Clinical Trial Summary

Primary Outcomes: - To measure the impact of art therapy within this specific perinatal client group - Attempt to establish a quality evidence base for the intervention within this setting Secondary Outcomes: - Capture the participants lived experience of Art Therapy - Measure participant interaction with art materials during Art Therapy intervention - Measure any changes in mental wellbeing of the participants during Art Therapy intervention - Monitor patient reported quality of life during Art Therapy intervention - Record changes in mother-infant interaction during Art Therapy intervention Hypotheses: - The measures will show an improvement in mental wellbeing, quality of life and mother-infant interaction in participants who receive the Art Therapy intervention compared to the baseline measurements taken at the start of the intervention. - The wait-list control group who have not yet received the intervention will display lower scores on the above measures, prior to receiving the Art Therapy intervention.
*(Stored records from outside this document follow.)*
-- ==== Sys2Proof/Decode.lean ====
section
/-! DEFINITION. The block has no encoding of commands: no row of spec/opcode_table.json gives bits, so no word spells a command. -/

namespace Sys2Proof

/-- The command that a word spells by the table's bits: none, since the table gives no row any bits. -/
def decodeTableWord (_nbits _w : Nat) : Option Instr := none

end Sys2Proof
end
The aim of this study is to measure the impact of art therapy within this specific perinatal client group in order to attempt to establish an evidence base for the intervention within this setting; while following a primarily quantitative approach with complimentary qualitative elements. Art Therapy is a form of psychotherapy, based upon the premise of utilising art materials as a form of expression and communication; the roots of the theoretical approach lie in a psychodynamic approach to working with the unconscious.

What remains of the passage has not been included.